What this fragility looks like in practice is visible far from policy tables. During a community meeting in Ukraine's Sumy region, where CIVIC works with local residents and authorities, a mother shared that her five-year-old daughter can distinguish the sound of a Shahed drone from a cruise missile and demonstrate how to hide during shelling. Instead of rehearsing a dance for Mother's Day, children are learning survival drills. This is not an exception, but the reality for front line communities in Ukraine.
After more than a decade of war that began in 2014 and four years into its full-scale phase Ukraine no longer offers abstract debates about the protection of civilians. It offers hard-fought lessons that are increasingly relevant as conflicts worldwide become more urban and more unpredictable.

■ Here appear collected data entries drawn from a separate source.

/-! ## The address of a glyph -/

theorem toNat_and_low_nibble (b : Byte) : (b &&& 0x0F).toNat = b.toNat % 16 := by
  rw [BitVec.toNat_and]
  exact Nat.and_two_pow_sub_one_eq_mod b.toNat 4

/-- The sixteen glyphs lie in the font's 80 bytes, so the address of one is not reduced to 16 bits. -/
theorem State.toNat_glyphAddress {s : State} (h : s.cfg.wellFormed = true) (x : Reg) :
    (s.glyphAddress x).toNat = s.cfg.fontBase + 5 * ((s.reg x).toNat % 16) := by
  have hfont := Config.fontBase_add_80_le h
  rw [State.glyphAddress, toNat_and_low_nibble, BitVec.toNat_ofNat]
  exact Nat.mod_eq_of_lt (by omega)

/-! ## Frame: a state whose I and PC alone were written -/

theorem State.frame_setIndex_advance (s : State) (w : Word) :
    (s.advance.setIndex w).pc = s.pc + 2 ∧ keepsRegs [] s (s.advance.setIndex w) ∧
      keepsStack s (s.advance.setIndex w) ∧ keepsTimers s (s.advance.setIndex w) ∧
      keepsScreen s (s.advance.setIndex w) ∧ keepsMemory s (s.advance.setIndex w) ∧
      keepsRecord s (s.advance.setIndex w) ∧ keepsEnv s (s.advance.setIndex w) :=
  have sameMemory : keepsMemory s (s.advance.setIndex w) := State.keepsMemory_of_eq rfl rfl
  ⟨rfl, fun r _ => State.reg_congr rfl r, rfl, ⟨rfl, rfl⟩, fun _ _ => rfl, sameMemory, rfl, ⟨rfl, rfl⟩⟩

/-! ## What `exec` does with each of them -/

theorem exec_ldI (nnn : Addr12) (s : State) :
    exec (.ldI nnn) s = .next (s.advance.setIndex (immAddr nnn)) := rfl

theorem exec_ldF (x : Reg) (s : State) :
    exec (.ldF x) s = .next (s.advance.setIndex (s.glyphAddress x)) := rfl

/-! ## The obligation -/

/-- Settles O40: each of the two is one write of I after the advance, and under legal parameters the address
of a glyph is the unreduced sum (R110, R112). -/
theorem indexLoadsSetIndex : Obligations.IndexLoadsSetIndex := by
  refine fun nnn x => ⟨decodeWord_ldI nnn, decodeWord_ldF x, fun s => ⟨?immediate, fun hcfg => ?glyph⟩⟩
  case immediate => exact ⟨_, exec_ldI nnn s, toNat_immAddr nnn, s.frame_setIndex_advance _⟩
  case glyph => exact ⟨_, exec_ldF x s, State.toNat_glyphAddress hcfg x, s.frame_setIndex_advance _⟩

end Machine
end Sys2Proof
end

section
/-! Display (43_display.md): the clear `00E0`, whose one update besides PC is the framebuffer. -/

namespace Sys2Proof

/-- `00E0` is one of the two words of family 0 (30_encoding.md R54). -/
theorem decodeWord_cls : decodeWord 0x00E0 = .ok .cls := by decide

namespace Machine

/-! ## Frame: a state whose framebuffer and PC alone were written -/

theorem State.frame_setScreen_advance {s t : State} {fb : Screen} (ht : t = { s.advance with fb := fb }) :
    keepsRegs [] s t ∧ t.pc = s.pc + 2 ∧ keepsIndex s t ∧ keepsStack s t ∧ keepsTimers s t ∧
      keepsMemory s t ∧ keepsRecord s t ∧ keepsEnv s t := by
  subst ht
  have sameMemory : keepsMemory s { s.advance with fb := fb } := State.keepsMemory_of_eq rfl rfl
  exact ⟨fun r _ => State.reg_congr rfl r, rfl, rfl, rfl, ⟨rfl, rfl⟩, sameMemory, rfl, ⟨rfl, rfl⟩⟩

/-! ## What `exec` does with it -/

theorem exec_cls (s : State) : exec .cls s = .next { s.advance with fb := Screen.clear } := rfl

/-! ## The obligation -/

/-- Settles O45: the clear is the advance and one write of the framebuffer, whose new content is dark at
every pixel (R130). -/
theorem clearScreenClearsEveryPixel : Obligations.ClearScreenClearsEveryPixel :=
  ⟨decodeWord_cls, fun s => ⟨_, exec_cls s, Screen.pixel_clear, State.frame_setScreen_advance rfl⟩⟩

end Machine
end Sys2Proof
end

section
/-! Random, keypad and timers (44_key_timer_random.md): `Cxnn`, `Fx07`, `Fx0A`, `Fx15` and `Fx18`. -/

namespace Sys2Proof

/-! ## The words of the five (30_encoding.md R54) -/

theorem decodeWord_rndImm (x : Reg) (nn : Byte) :
    decodeWord (ofNibblesByte 0xC (nibble x) nn) = .ok (.rndImm x nn) := by
  simp [decodeWord, opField_ofNibblesByte, xField_ofNibblesByte, nnField_ofNibblesByte, toFin_nibble]

theorem decodeWord_ldVxDt (x : Reg) : decodeWord (ofNibblesByte 0xF (nibble x) 0x07) = .ok (.ldVxDt x) := by
  rw [decodeWord_ofNibblesByte_F]
  simp [decodeF, xField_ofNibblesByte, nnField_ofNibblesByte, toFin_nibble]

theorem decodeWord_ldVxK (x : Reg) : decodeWord (ofNibblesByte 0xF (nibble x) 0x0A) = .ok (.ldVxK x) := by
  rw [decodeWord_ofNibblesByte_F]
  simp [decodeF, xField_ofNibblesByte, nnField_ofNibblesByte, toFin_nibble]

theorem decodeWord_ldDtVx (x : Reg) : decodeWord (ofNibblesByte 0xF (nibble x) 0x15) = .ok (.ldDtVx x) := by
  rw [decodeWord_ofNibblesByte_F]
  simp [decodeF, xField_ofNibblesByte, nnField_ofNibblesByte, toFin_nibble]

theorem decodeWord_ldStVx (x : Reg) : decodeWord (ofNibblesByte 0xF (nibble x) 0x18) = .ok (.ldStVx x) := by
  rw [decodeWord_ofNibblesByte_F]
  simp [decodeF, xField_ofNibblesByte, nnField_ofNibblesByte, toFin_nibble]

namespace Machine

/-! ## Ticks in a row (60_exceptions.md R172, R175) -/

theorem toNat_iterate_countDown (k : Nat) (b : Byte) : (countDown^[k] b).toNat = b.toNat - k := by
  induction k with
  | zero => rfl
  | succ k ih => rw [Function.iterate_succ_apply', toNat_countDown, ih, Nat.sub_sub]

/-- A tick acts on each timer as `countDown`, whatever the rest of the state is. -/
theorem State.dt_iterate_tick (k : Nat) (s : State) : (State.tick^[k] s).dt = countDown^[k] s.dt :=
  (show Function.Semiconj State.dt State.tick countDown from State.tick_dt).iterate_right k s

theorem State.st_iterate_tick (k : Nat) (s : State) : (State.tick^[k] s).st = countDown^[k] s.st :=
  (show Function.Semiconj State.st State.tick countDown from State.tick_st).iterate_right k s

theorem State.toNat_dt_iterate_tick (k : Nat) (s : State) :
    (State.tick^[k] s).dt.toNat = s.dt.toNat - k := by
  rw [State.dt_iterate_tick, toNat_iterate_countDown]

theorem State.toNat_st_iterate_tick (k : Nat) (s : State) :
    (State.tick^[k] s).st.toNat = s.st.toNat - k := by
  rw [State.st_iterate_tick, toNat_iterate_countDown]

theorem State.tones_tick (s : State) : s.tick.env.tones = s.env.tones + toneCount s.st := rfl

/-- The tick after `k` others emits a tone exactly when ST, by then `k` lower, is above zero. -/
theorem State.tones_iterate_tick (k : Nat) (s : State) :
    (State.tick^[k] s).env.tones = s.env.tones + min k s.st.toNat := by
  induction k with
  | zero => rw [Nat.zero_min]; rfl
  | succ k ih =>
    have tone_of_last_tick : toneCount (State.tick^[k] s).st = min 1 (s.st.toNat - k) := by
      rw [toneCount_eq, State.toNat_st_iterate_tick]
    rw [Function.iterate_succ_apply', State.tones_tick, ih, tone_of_last_tick]
    omega

/-! ## Frame: a state whose timers and PC alone were written -/

theorem State.frame_setTimers_advance {s t : State} {d e : Byte} (ht : t = { s.advance with dt := d, st := e }) :
    keepsRegs [] s t ∧ t.pc = s.pc + 2 ∧ keepsIndex s t ∧ keepsStack s t ∧ keepsScreen s t ∧
      keepsMemory s t ∧ keepsRecord s t ∧ keepsEnv s t := by
  subst ht
  have sameMemory : keepsMemory s { s.advance with dt := d, st := e } := State.keepsMemory_of_eq rfl rfl
  exact ⟨fun r _ => State.reg_congr rfl r, rfl, rfl, rfl, fun _ _ => rfl, sameMemory, rfl, ⟨rfl, rfl⟩⟩

/-! ## What `exec` does with each of them -/

theorem exec_rndImm (x : Reg) (nn : Byte) (s : State) :
    exec (.rndImm x nn) s = .next (s.advance.setReg x (s.env.rnd &&& nn)) := rfl

theorem exec_ldVxDt (x : Reg) (s : State) : exec (.ldVxDt x) s = .next (s.advance.setReg x s.dt) := rfl

/-- With no key the two writes of PC cancel (R144). -/
theorem exec_ldVxK_of_no_key (x : Reg) {s : State} (h : s.env.key = none) : exec (.ldVxK x) s = .next s := by
  obtain ⟨-, unchanged⟩ | ⟨key, some_key, -⟩ := execLdVxK_cases (x := x) (s := s) rfl
  · exact congrArg Host.Outcome.next unchanged
  · exact absurd (h.symm.trans some_key) nofun

theorem exec_ldVxK_of_key (x : Reg) {s : State} {key : Key} (h : s.env.key = some key) :
    exec (.ldVxK x) s = .next (s.advance.setReg x (BitVec.ofNat 8 key.val)) := by
  simp only [exec, execLdVxK, h]

theorem exec_ldDtVx (x : Reg) (s : State) : exec (.ldDtVx x) s = .next { s.advance with dt := s.reg x } := rfl

theorem exec_ldStVx (x : Reg) (s : State) : exec (.ldStVx x) s = .next { s.advance with st := s.reg x } := rfl

/-- Every key number fits a register: `zext_8(key)` loses nothing (R147). -/
theorem toNat_ofNat_key (key : Key) : (BitVec.ofNat 8 key.val).toNat = key.val :=
  Nat.mod_eq_of_lt (Nat.lt_trans key.isLt (by decide))

/-! ## The obligations -/

/-- Settles O52: each write is the advance and one new timer value, with the tone counter kept; a run of ticks
then acts on that timer alone, and the tones of the run follow by induction from ST at each tick (R145, R146). -/
theorem setTimersThenCountDown : Obligations.SetTimersThenCountDown := by
  refine fun x => ⟨decodeWord_ldDtVx x, decodeWord_ldStVx x, fun s => ⟨?delay, ?sound⟩⟩
  case delay =>
    exact ⟨_, exec_ldDtVx x s, rfl, rfl, fun k => State.toNat_dt_iterate_tick k _,
      State.frame_setTimers_advance rfl⟩
  case sound =>
    exact ⟨_, exec_ldStVx x s, rfl, rfl,
      fun k => ⟨State.toNat_st_iterate_tick k _, State.tones_iterate_tick k _⟩,
      State.frame_setTimers_advance rfl⟩

/-- Settles O48: Vx is written once, with the conjunction of the sampled byte and the mask (R140). -/
theorem randomIsMasked : Obligations.RandomIsMasked := by
  refine fun x nn => ⟨decodeWord_rndImm x nn, fun s =>
    ⟨_, exec_rndImm x nn s, fun k => ?_, s.frame_setReg_advance x _⟩⟩
  rw [State.reg_setReg_self, BitVec.getLsbD_and]

/-- Settles O50: Vx is written once, with the value of DT (R143). -/
theorem readDelayTimerCopiesIt : Obligations.ReadDelayTimerCopiesIt :=
  fun x => ⟨decodeWord_ldVxDt x, fun s =>
    ⟨_, exec_ldVxDt x s, State.reg_setReg_self _ x _, s.frame_setReg_advance x _⟩⟩

/-- Settles O51: without a key the whole state is the old one; with a key Vx is written once (R144). -/
theorem waitForKeyRepeatsUntilAKey : Obligations.WaitForKeyRepeatsUntilAKey := by
  refine fun x => ⟨decodeWord_ldVxK x, fun s => ⟨fun h => exec_ldVxK_of_no_key x h, fun key h => ?_⟩⟩
  refine ⟨_, exec_ldVxK_of_key x h, ?_, s.frame_setReg_advance x _⟩
  rw [State.reg_setReg_self, toNat_ofNat_key]

end Machine
end Sys2Proof
end

section
/-! Encoding (30_encoding.md): decoding and encoding are inverse, the decoder follows the opcode map, and the
invalid encodings are the listed ones. -/

namespace Sys2Proof

/-! ## The words of the other instructions (30_encoding.md R54) -/

theorem decodeWord_ret : decodeWord 0x00EE = .ok .ret := by decide

theorem decodeWord_call (nnn : Addr12) : decodeWord (ofNibbleAddr 0x2 nnn) = .ok (.call nnn) := by
  simp [decodeWord, opField_ofNibbleAddr, nnnField_ofNibbleAddr]

theorem decodeWord_jpV0 (nnn : Addr12) : decodeWord (ofNibbleAddr 0xB nnn) = .ok (.jpV0 nnn) := by
  simp [decodeWord, opField_ofNibbleAddr, nnnField_ofNibbleAddr]

theorem decodeWord_subReg (x y : Reg) :
    decodeWord (ofNibbles 0x8 (nibble x) (nibble y) 0x5) = .ok (.subReg x y) := by
  rw [decodeWord_ofNibbles_8]
  simp [decode8, xField_ofNibbles, yField_ofNibbles, nField_ofNibbles, toFin_nibble]

theorem decodeWord_subnReg (x y : Reg) :
    decodeWord (ofNibbles 0x8 (nibble x) (nibble y) 0x7) = .ok (.subnReg x y) := by
  rw [decodeWord_ofNibbles_8]
  simp [decode8, xField_ofNibbles, yField_ofNibbles, nField_ofNibbles, toFin_nibble]

theorem decodeWord_drw (x y : Reg) (n : Rows) :
    decodeWord (ofNibbles 0xD (nibble x) (nibble y) (nibble n)) = .ok (.drw x y n) := by
  simp [decodeWord, opField_ofNibbles, xField_ofNibbles, yField_ofNibbles, nField_ofNibbles, toFin_nibble]

theorem decodeWord_ofNibblesByte_E (x : Nibble) (nn : Byte) :
    decodeWord (ofNibblesByte 0xE x nn) = decodeE (ofNibblesByte 0xE x nn) := by
  simp [decodeWord, opField_ofNibblesByte]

Lesson 1. Communities are not passive recipients of protection, they are active partners in shaping it
Whilst the state bears primary responsibility for the protection of civilians, during large-scale conflict it is crucial that communities have agency to determine their own protection needs. For protection to be effective and sustainable, and where protection by the state is supported by international actors, civilian voices must be amplified so that decisions around safety meet the reality of the conditions in which they live. Involving civilians in designing protection mechanisms not only increases their safety, but also increases their willingness to participate in emergency response roles, contributing their expertise and capacity to the protection of their own communities.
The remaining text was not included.